(EXCERPTED DATA)
/-- Stored-word errors, the sandglass, the sweep and retirement. Without injection: a read of a clean word, or of one
never written, changes nothing; a correctable word is written back clean, counted and one increment of the
sandglass, which above its depth overflows to zero; an uncorrectable one is counted with its address, and its label
line is lost for the label client. A partial write into an uncorrectable word poisons it. The sweep reads the valid words in ascending
order, counts regions
at their last word and a pass's end starts the next; the leak lowers the level. A queued retirement of an active
pseudo-channel starts its migration or, without spares, ends with BULK_RETIRE_FAILED; a region copied reads from its
spare, and after the last the pseudo-channel is retired. -/
def Obligations.BulkErrorsAndSweep : Prop :=
  (∀ (c addr syms : Nat) (s : State), addr < bulkEnd → injectedPoint addr s = none →
      (regionHeld s (regionOf addr) = false ∨ readStatus s addr syms = .clean → exec (.bulkRead c addr syms) s = .next s)
      ∧ (regionHeld s (regionOf addr) = true → readStatus s addr syms = .correctable →
        Runs (.bulkRead c addr syms) s (fun t => wordStatus t (addr / 64) = .clean
          ∧ t.bulk.corrected = min (2 ^ 64 - 1) (s.bulk.corrected + 1) ∧ t.bulk.mem = s.bulk.mem
          ∧ ∀ g, g = sandIndex s addr → (sandOf t g).corr = min (2 ^ 64 - 1) ((sandOf s g).corr + 1)
            ∧ ((sandOf s g).level < (sandOf s g).depth → (sandOf t g).level = (sandOf s g).level + 1)
            ∧ ((sandOf s g).depth ≤ (sandOf s g).level → (sandOf t g).level = 0
              ∧ (sandOf t g).overflows = min 0xFFFFFFFF ((sandOf s g).overflows + 1))))
      ∧ (regionHeld s (regionOf addr) = true → readStatus s addr syms = .uncorrectable →
        Runs (.bulkRead 12 addr syms) s (fun t =>
          (inLog (64 * (addr / 64)) = false ∨ s.log.frozen = false → wordStatus t (addr / 64) = .uncorrectable)
          ∧ t.bulk.unc = min (2 ^ 64 - 1) (s.bulk.unc + 1) ∧ t.bulk.lastUe = addr ∧ t.bulk.mem = s.bulk.mem)
        ∧ Runs (.bulkRead 4 addr syms) s (fun t => addr / 64 ∈ t.svc.ueLines)))
  ∧ (∀ (addr syms : Nat) (data : List Byte) (s : State), data ≠ [] → addr % 64 + data.length ≤ 64 → data.length < 64 →
      addr + data.length ≤ bulkEnd → regionHeld s (regionOf addr) = true → injFor s 0x104 (sandIndex s addr) = false →
      readStatus s addr syms = .uncorrectable →
      Runs (.bulkPartialWrite addr data syms) s (fun t =>
        (inLog (64 * (addr / 64)) = false ∨ s.log.frozen = false → wordStatus t (addr / 64) = .poisoned)
        ∧ t.bulk.poisonWrites = min (2 ^ 64 - 1) (s.bulk.poisonWrites + 1)))
  ∧ (∀ (addr syms : Nat) (s : State), addr < bulkEnd →
      (sweepOn false s = true → nextSwept s = some (addr / 64 * 64) →
        Runs (.sweepStep false addr syms) s (fun t => t.bulk.sweepAt = addr / 64 * 64 + 64
          ∧ t.bulk.swept = if addr % 4096 / 64 = 63 then s.bulk.swept + 1 else s.bulk.swept))
      ∧ (sweepOn false s = false ∨ nextSwept s ≠ some (addr / 64 * 64) → exec (.sweepStep false addr syms) s = .next s))
  ∧ (∀ (dur : Nat) (s : State), Runs (.sweepPassEnd false dur) s (fun t => t.bulk.swept = 0 ∧ t.bulk.sweepAt = 0 ∧ t.bulk.lastPass = dur
        ∧ t.bulk.shorten = s.bulk.shorten + dur - 3600 * s.bulk.bulkPass))
  ∧ (∀ (g : Nat) (s : State), okSand g = true →
      Runs (.sandglassLeak g) s (fun t => sandOf t g = { sandOf s g with level := (sandOf s g).level - 1 }))
  ∧ (∀ (g : Nat) (s : State), okPc g = true → nextRetirement s 5 = some g → s.bulk.migr = none → pcState s g = .active →
      (sparesShort s g = true → Runs (.pseudoChannelRetire g) s (fun t => pcState t g = .active ∧ Logged 0x0806 0 [byteOf g] t))
      ∧ (sparesShort s g = false → Runs (.pseudoChannelRetire g) s (fun t => pcState t g ≠ .active)))
  ∧ (∀ (bad r q : Nat) (rest : List (Nat × Nat)) (m : Migration) (s : State), s.bulk.migr = some m → m.todo = (r, q) :: rest →
      Runs (.migrationRegionCopy bad) s (fun t => tabGet 0 t.bulk.place r = q
        ∧ (rest = [] → t.bulk.migr = none ∧ pcState t m.pc = .retired)
        ∧ (rest ≠ [] → ∃ n, t.bulk.migr = some n ∧ n.pc = m.pc ∧ n.todo = rest)))
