-- ==== Sys2Proof/Laws/Bytes.lean ====
section
/-! SUPPORT. Byte fields, checks and sparse tables: what reading gives back after writing. -/

namespace Sys2Proof.Machine

/-! Big-endian fields. -/

@[simp] theorem natBE_length (n v : Nat) : (natBE n v).length = n := by
  induction n generalizing v with
  | zero => rfl
  | succ n ih => simp [natBE, ih]

@[simp] theorem intBE_length (n : Nat) (v : Int) : (intBE n v).length = n := natBE_length n _

@[simp] theorem zeros_length (n : Nat) : (zeros n).length = n := List.length_replicate

theorem beNat_append (a b : List Byte) : beNat (a ++ b) = 256 ^ b.length * beNat a + beNat b := by
  induction b using List.reverseRecOn with
  | nil => simp [beNat]
  | append_singleton b x ih =>
    have h (l : List Byte) : beNat (l ++ [x]) = 256 * beNat l + x.toNat := by simp [beNat]
    rw [← List.append_assoc, h, h, ih]
    simp [pow_succ]
    ring

theorem beNat_lt (b : List Byte) : beNat b < 256 ^ b.length := by
  induction b using List.reverseRecOn with
  | nil => simp [beNat]
  | append_singleton b x ih =>
    have h : beNat (b ++ [x]) = 256 * beNat b + x.toNat := by simp [beNat]
    have := x.isLt
    simp only [h, List.length_append, List.length_singleton, pow_succ]
    omega

/-- A field holds the number written to it, modulo its size. -/
@[simp] theorem beNat_natBE (n v : Nat) : beNat (natBE n v) = v % 256 ^ n := by
  induction n generalizing v with
  | zero => simp [natBE, beNat, Nat.mod_one]
  | succ n ih =>
    have h (l : List Byte) (x : Byte) : beNat (l ++ [x]) = 256 * beNat l + x.toNat := by simp [beNat]
    rw [natBE, h, ih, Nat.pow_succ', Nat.mod_mul]
    simp
    omega

theorem getU_lt (off n : Nat) (b : List Byte) : getU off n b < 256 ^ n :=
  lt_of_lt_of_le (beNat_lt _) (Nat.pow_le_pow_right (by norm_num) (by simp [field]))

/-- The field behind a known beginning. -/
theorem field_append (a b : List Byte) (n : Nat) : field a.length n (a ++ b) = b.take n := by simp [field]

/-- A field of a message that stands between a known beginning and the rest. -/
theorem field_mid (a b c : List Byte) : field a.length b.length (a ++ b ++ c) = b := by simp [field]

theorem field_length_le (off n : Nat) (b : List Byte) : (field off n b).length ≤ n := by simp [field]

/-- What lies before the overlaid part, in it, and behind it. -/
theorem overlay_zero (new old : List Byte) : overlay 0 new old = new ++ old.drop new.length := by simp [overlay]

/-! Cyclic redundancy checks. -/

theorem crcBitM_lt (w poly c : Nat) (b : Bool) (hp : poly < 2 ^ w) : crcBitM w poly c b < 2 ^ w := by
  have h : 2 * c % 2 ^ w < 2 ^ w := Nat.mod_lt _ (Nat.two_pow_pos w)
  simp only [crcBitM]
  split
  · exact Nat.xor_lt_two_pow h hp
  · exact h

/-- A CRC of width `w` keeps below 2^w. -/
theorem crcMsb_lt (w poly init : Nat) (bs : List Byte) (hp : poly < 2 ^ w) (hi : init < 2 ^ w) :
    crcMsb w poly init bs < 2 ^ w := by
  have bits (l : List Bool) (c : Nat) (h : c < 2 ^ w) : l.foldl (crcBitM w poly) c < 2 ^ w := by
    induction l generalizing c with
    | nil => exact h
    | cons b l ih => exact ih _ (crcBitM_lt w poly c b hp)
  unfold crcMsb
  induction bs generalizing init with
  | nil => exact hi
  | cons b bs ih => exact ih _ (bits _ _ hi)

theorem crc16_lt (bs : List Byte) : crc16 bs < 2 ^ 16 := crcMsb_lt 16 _ _ bs (by norm_num) (by norm_num)

/-! Sparse tables: every table, whatever its order, reads back what was set. -/

variable {α : Type}

theorem tabGet_filter_ne (d : α) (t : Tab α) (k j : Nat) :
    tabGet d (t.filter (fun e => e.1 != k)) j = if j = k then d else tabGet d t j := by
  induction t with
  | nil => simp [tabGet]
  | cons e t ih =>
    by_cases he : e.1 = k <;> by_cases hj : e.1 = j <;> simp_all [tabGet]

theorem tabGet_insert (d : α) (t : Tab α) (k j : Nat) (v : α) (h : ∀ e ∈ t, e.1 ≠ k) :
    tabGet d (tabInsert k v t) j = if j = k then v else tabGet d t j := by
  induction t with
  | nil => simp [tabInsert, tabGet, eq_comm]
  | cons e t ih =>
    have ih' := ih (fun x hx => h x (List.mem_cons_of_mem _ hx))
    have he : e.1 ≠ k := h e (List.mem_cons_self ..)
    simp only [tabInsert]
    split
    · simp only [tabGet, eq_comm (a := k)]
    · simp only [tabGet, ih']
      by_cases hj : j = k
      · simp [hj, he]
      · simp [hj]

/-- What an entry reads as after a set. -/
theorem tabGet_set [DecidableEq α] (d : α) (t : Tab α) (k j : Nat) (v : α) :
    tabGet d (tabSet d t k v) j = if j = k then v else tabGet d t j := by
  unfold tabSet
  by_cases hv : v = d
  · simp [hv, tabGet_filter_ne]
  · simp only [hv, if_false]
    rw [tabGet_insert d _ k j v (by simp), tabGet_filter_ne]
    split <;> rfl

@[simp] theorem tabGet_set_same [DecidableEq α] (d : α) (t : Tab α) (k : Nat) (v : α) :
    tabGet d (tabSet d t k v) k = v := by simp [tabGet_set]

theorem tabGet_set_other [DecidableEq α] (d : α) (t : Tab α) {k j : Nat} (v : α) (h : j ≠ k) :
    tabGet d (tabSet d t k v) j = tabGet d t j := by simp [tabGet_set, h]

/-- What an entry reads as after a change. -/
theorem tabGet_mod [DecidableEq α] (d : α) (t : Tab α) (k j : Nat) (f : α → α) :
    tabGet d (tabMod d t k f) j = if j = k then f (tabGet d t k) else tabGet d t j := by
  simp [tabMod, tabGet_set]

@[simp] theorem tabGet_mod_same [DecidableEq α] (d : α) (t : Tab α) (k : Nat) (f : α → α) :
    tabGet d (tabMod d t k f) k = f (tabGet d t k) := by simp [tabGet_mod]

theorem tabGet_mod_other [DecidableEq α] (d : α) (t : Tab α) {k j : Nat} (f : α → α) (h : j ≠ k) :
    tabGet d (tabMod d t k f) j = tabGet d t j := by simp [tabGet_mod, h]

/-! Sets of numbers as ascending lists. -/

@[simp] theorem mem_including (x y : Nat) (l : List Nat) : y ∈ including x l ↔ y = x ∨ y ∈ l := by
  induction l with
  | nil => simp [including]
  | cons z l ih =>
    unfold including
    split
    · simp_all
    · split <;> simp_all
      tauto

@[simp] theorem mem_without (x y : Nat) (l : List Nat) : y ∈ without x l ↔ y ∈ l ∧ y ≠ x := by simp [without]

end Sys2Proof.Machine
end

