@[simp] theorem onSvc_pending : (onSvc f s).pending = s.pending := rfl
@[simp] theorem onSvc_free : (onSvc f s).free = s.free := rfl
@[simp] theorem onSvc_ctrl : (onSvc f s).ctrl = s.ctrl := rfl
@[simp] theorem onSvc_ev : (onSvc f s).ev = s.ev := rfl
@[simp] theorem onSvc_fw : (onSvc f s).fw = s.fw := rfl
@[simp] theorem onSvc_power : (onSvc f s).power = s.power := rfl
@[simp] theorem onSvc_cross : (onSvc f s).cross = s.cross := rfl
@[simp] theorem onSvc_pace : (onSvc f s).pace = s.pace := rfl
@[simp] theorem onSvc_txp : (onSvc f s).txp = s.txp := rfl
@[simp] theorem onSvc_txs : (onSvc f s).txs = s.txs := rfl
@[simp] theorem onSvc_rxp : (onSvc f s).rxp = s.rxp := rfl
@[simp] theorem onSvc_rxs : (onSvc f s).rxs = s.rxs := rfl
@[simp] theorem onSvc_fecp : (onSvc f s).fecp = s.fecp := rfl
@[simp] theorem onSvc_fecs : (onSvc f s).fecs = s.fecs := rfl
@[simp] theorem onSvc_frame : (onSvc f s).frame = s.frame := rfl
@[simp] theorem onSvc_hub : (onSvc f s).hub = s.hub := rfl
@[simp] theorem onSvc_lane : (onSvc f s).lane = s.lane := rfl
@[simp] theorem onSvc_hport : (onSvc f s).hport = s.hport := rfl
@[simp] theorem onSvc_svc : (onSvc f s).svc = f s.svc := rfl
@[simp] theorem onSvc_cipher : (onSvc f s).cipher = s.cipher := rfl
@[simp] theorem onSvc_bulk : (onSvc f s).bulk = s.bulk := rfl
@[simp] theorem onSvc_timing : (onSvc f s).timing = s.timing := rfl
@[simp] theorem onSvc_cues : (onSvc f s).cues = s.cues := rfl
@[simp] theorem onSvc_pair : (onSvc f s).pair = s.pair := rfl
@[simp] theorem onSvc_mon : (onSvc f s).mon = s.mon := rfl
@[simp] theorem onSvc_therm : (onSvc f s).therm = s.therm := rfl
@[simp] theorem onSvc_flt : (onSvc f s).flt = s.flt := rfl
@[simp] theorem onSvc_log : (onSvc f s).log = s.log := rfl
@[simp] theorem onSvc_tracer : (onSvc f s).tracer = s.tracer := rfl
@[simp] theorem onSvc_quiet : (onSvc f s).quiet = s.quiet := rfl
end OnSvc

/-! `onCipher` changes `cipher` alone. -/

section OnCipher
variable (f : Cipher → Cipher) (s : State)

@[simp] theorem onCipher_pending : (onCipher f s).pending = s.pending := rfl
@[simp] theorem onCipher_free : (onCipher f s).free = s.free := rfl
@[simp] theorem onCipher_ctrl : (onCipher f s).ctrl = s.ctrl := rfl
@[simp] theorem onCipher_ev : (onCipher f s).ev = s.ev := rfl
@[simp] theorem onCipher_fw : (onCipher f s).fw = s.fw := rfl
@[simp] theorem onCipher_power : (onCipher f s).power = s.power := rfl
@[simp] theorem onCipher_cross : (onCipher f s).cross = s.cross := rfl
@[simp] theorem onCipher_pace : (onCipher f s).pace = s.pace := rfl
@[simp] theorem onCipher_txp : (onCipher f s).txp = s.txp := rfl
@[simp] theorem onCipher_txs : (onCipher f s).txs = s.txs := rfl
@[simp] theorem onCipher_rxp : (onCipher f s).rxp = s.rxp := rfl
@[simp] theorem onCipher_rxs : (onCipher f s).rxs = s.rxs := rfl
@[simp] theorem onCipher_fecp : (onCipher f s).fecp = s.fecp := rfl
@[simp] theorem onCipher_fecs : (onCipher f s).fecs = s.fecs := rfl
@[simp] theorem onCipher_frame : (onCipher f s).frame = s.frame := rfl
@[simp] theorem onCipher_hub : (onCipher f s).hub = s.hub := rfl
@[simp] theorem onCipher_lane : (onCipher f s).lane = s.lane := rfl
@[simp] theorem onCipher_hport : (onCipher f s).hport = s.hport := rfl
@[simp] theorem onCipher_svc : (onCipher f s).svc = s.svc := rfl
@[simp] theorem onCipher_cipher : (onCipher f s).cipher = f s.cipher := rfl
@[simp] theorem onCipher_bulk : (onCipher f s).bulk = s.bulk := rfl
@[simp] theorem onCipher_timing : (onCipher f s).timing = s.timing := rfl
@[simp] theorem onCipher_cues : (onCipher f s).cues = s.cues := rfl
@[simp] theorem onCipher_pair : (onCipher f s).pair = s.pair := rfl
@[simp] theorem onCipher_mon : (onCipher f s).mon = s.mon := rfl
@[simp] theorem onCipher_therm : (onCipher f s).therm = s.therm := rfl
@[simp] theorem onCipher_flt : (onCipher f s).flt = s.flt := rfl
@[simp] theorem onCipher_log : (onCipher f s).log = s.log := rfl
@[simp] theorem onCipher_tracer : (onCipher f s).tracer = s.tracer := rfl
@[simp] theorem onCipher_quiet : (onCipher f s).quiet = s.quiet := rfl
end OnCipher

/-! `onBulk` changes `bulk` alone. -/

section OnBulk
variable (f : Bulk → Bulk) (s : State)

@[simp] theorem onBulk_pending : (onBulk f s).pending = s.pending := rfl
@[simp] theorem onBulk_free : (onBulk f s).free = s.free := rfl
@[simp] theorem onBulk_ctrl : (onBulk f s).ctrl = s.ctrl := rfl
@[simp] theorem onBulk_ev : (onBulk f s).ev = s.ev := rfl
@[simp] theorem onBulk_fw : (onBulk f s).fw = s.fw := rfl
@[simp] theorem onBulk_power : (onBulk f s).power = s.power := rfl
@[simp] theorem onBulk_cross : (onBulk f s).cross = s.cross := rfl
@[simp] theorem onBulk_pace : (onBulk f s).pace = s.pace := rfl
@[simp] theorem onBulk_txp : (onBulk f s).txp = s.txp := rfl
@[simp] theorem onBulk_txs : (onBulk f s).txs = s.txs := rfl
@[simp] theorem onBulk_rxp : (onBulk f s).rxp = s.rxp := rfl
@[simp] theorem onBulk_rxs : (onBulk f s).rxs = s.rxs := rfl
@[simp] theorem onBulk_fecp : (onBulk f s).fecp = s.fecp := rfl
@[simp] theorem onBulk_fecs : (onBulk f s).fecs = s.fecs := rfl
@[simp] theorem onBulk_frame : (onBulk f s).frame = s.frame := rfl
@[simp] theorem onBulk_hub : (onBulk f s).hub = s.hub := rfl
@[simp] theorem onBulk_lane : (onBulk f s).lane = s.lane := rfl
@[simp] theorem onBulk_hport : (onBulk f s).hport = s.hport := rfl
@[simp] theorem onBulk_svc : (onBulk f s).svc = s.svc := rfl
@[simp] theorem onBulk_cipher : (onBulk f s).cipher = s.cipher := rfl
@[simp] theorem onBulk_bulk : (onBulk f s).bulk = f s.bulk := rfl
@[simp] theorem onBulk_timing : (onBulk f s).timing = s.timing := rfl
@[simp] theorem onBulk_cues : (onBulk f s).cues = s.cues := rfl
@[simp] theorem onBulk_pair : (onBulk f s).pair = s.pair := rfl
@[simp] theorem onBulk_mon : (onBulk f s).mon = s.mon := rfl
@[simp] theorem onBulk_therm : (onBulk f s).therm = s.therm := rfl
@[simp] theorem onBulk_flt : (onBulk f s).flt = s.flt := rfl
@[simp] theorem onBulk_log : (onBulk f s).log = s.log := rfl
@[simp] theorem onBulk_tracer : (onBulk f s).tracer = s.tracer := rfl
@[simp] theorem onBulk_quiet : (onBulk f s).quiet = s.quiet := rfl
end OnBulk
(End EXCERPTED DATA)
EXERCISE: Search the listing above for the lines with "by simp [without]" and "(onSvc f s).power = s.power := rfl", then output those lines and all lines between them exactly.

THE COMPLETED TASK:
@[simp] theorem mem_without (x y : Nat) (l : List Nat) : y ∈ without x l ↔ y ∈ l ∧ y ≠ x := by simp [without]

end Sys2Proof.Machine
end

@[simp] theorem onSvc_pending : (onSvc f s).pending = s.pending := rfl
@[simp] theorem onSvc_free : (onSvc f s).free = s.free := rfl
@[simp] theorem onSvc_ctrl : (onSvc f s).ctrl = s.ctrl := rfl
@[simp] theorem onSvc_ev : (onSvc f s).ev = s.ev := rfl
@[simp] theorem onSvc_fw : (onSvc f s).fw = s.fw := rfl
@[simp] theorem onSvc_power : (onSvc f s).power = s.power := rfl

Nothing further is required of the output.